Normally, models start out in their local market doing print work for catalogs, online sites and some commercials. Think of every go-see (meeting with a client) as a positive experience for your child.

-Evaluate your lifestyle. Again, you must be flexible. If both parents work full time, your family travels frequently, or if you are unable to pull your child from school for jobs and auditions, you might come to the realization that modeling is not the right path for your family. I’ve had plenty of people drop out because they could not commit to going to castings or even bookings with little notice. An easy going demeanor is really important for all parents. Your child may be cancelled or booked for a shoot at the last minute/night before and you have to be able to adjust & roll with it. It really is a whole family decision, especially if you are going to have relatives help out with driving or care for your other kids. If you have multiple children, are you able to arrange or pay for child care for your other children when you need to bring your other child to see a client? You can’t bring siblings along. If your child plays a serious competitive sport, are they going to be ok missing some practices/games? We always respect that kids are kids and have lots of activities, but when an opportunity comes up, they have to sometimes sacrifice other things.

Your hours are manageable (or so it seems), but what about your career has made you enthusiastic and motivated to be a full-time working mom? How have you found your balance?

Honestly, I fought for it! I made it very clear to my bosses that while I love the company and my job, my family is my priority. Especially now that I have two kids (Alejandra is almost 3, Nico is 6 months). I want to be with them as much as I am very lucky that I can still have my own career that I have molded to work with my life. I am able to drop my daughter off at preschool every morning and leave work by 5:30pm most days.

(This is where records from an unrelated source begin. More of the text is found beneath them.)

-- ==== Sys2Proof/Config.lean ====
section
/-! DEFINITION. Config.lean: what the spec leaves open, as constants with no body.

Nothing in Lean can evaluate them or prove a value of them, so a theorem about the model holds for every choice.
What the spec does say of them (the named properties of R110, the finite grid of R181) is built round these raw
constants in Machine/Transcendental.lean and Machine/Grid.lean. The numeric parameters that have a default value
(R7) stand in Machine/Params.lean. The reference instance of R115 is no part of the block (log 24). -/

namespace Sys2Proof.Config

/-- Free value (R109, U6): the pattern the n-th NaN result of a run is made from. -/
opaque nanDraw : Nat → BitVec 32

/-- OPEN parameter `FN_ATAN2` (R110, D8) before the named properties are imposed: operands y, x. -/
opaque atan2Raw : F32 → F32 → F32

/-- OPEN parameter `FN_SIN` (R110, D8) before the named properties are imposed. -/
opaque sinRaw : F32 → F32

/-- OPEN parameter `FN_COS` (R110, D8) before the named properties are imposed. -/
opaque cosRaw : F32 → F32

/-- OPEN parameter `FN_POW` (R110, D8) before the named properties are imposed: operands base, exponent. -/
opaque powRaw : F32 → F32 → F32

/-- OPEN parameter `GRID_ALPHA[r][c]` (R181, D10) before finiteness and the centre value are imposed. -/
opaque gridAlphaRaw : Fin 3 → Fin 3 → F32

/-- OPEN parameter `GRID_BETA[r][c]` (R181, D10) before finiteness and the centre value are imposed. -/
opaque gridBetaRaw : Fin 3 → Fin 3 → F32

/-- OPEN parameter `EVENT_LATENCY_MAX` (D14): `none` is "unbounded", `some m` a bound of m microseconds. -/
opaque eventLatencyMax : Option Nat

end Sys2Proof.Config
end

Like most people, I am always connected, before work, during the evenings and on weekends, to respond to after-hours client needs. It’s not just a 9-5 (what jobs is these days?!). Luckily now we can do almost everything via our phones and laptops, but I like being in the office and we bookers feed off of each others energy in the agency. We often collaborate and ask each other for advice and opinions. And it’s nice that when someone calls, one of us bookers answers the phone (we don’t have a receptionist). I think that’s important for clients and models/parents alike. My husband is extremely supportive and really helps with that balance as well. And our nanny who keeps the kids happy and safe gives me peace of mind throughout the day.

Finally, what has been the best advice youve ever received? 

My favorite piece of advice is from the agency owner, John. Make your work a “N.A.Z. (No A**hole Zone)”.Work with people with whom you have mutual respect and courtesy. This can be difficult to do in this industry sometimes, but you will be infinitely happier if you abide by it. Cut out the nasty, ego maniacal, and downright rude people, no matter how much money they bring in. They’re not worth the headache.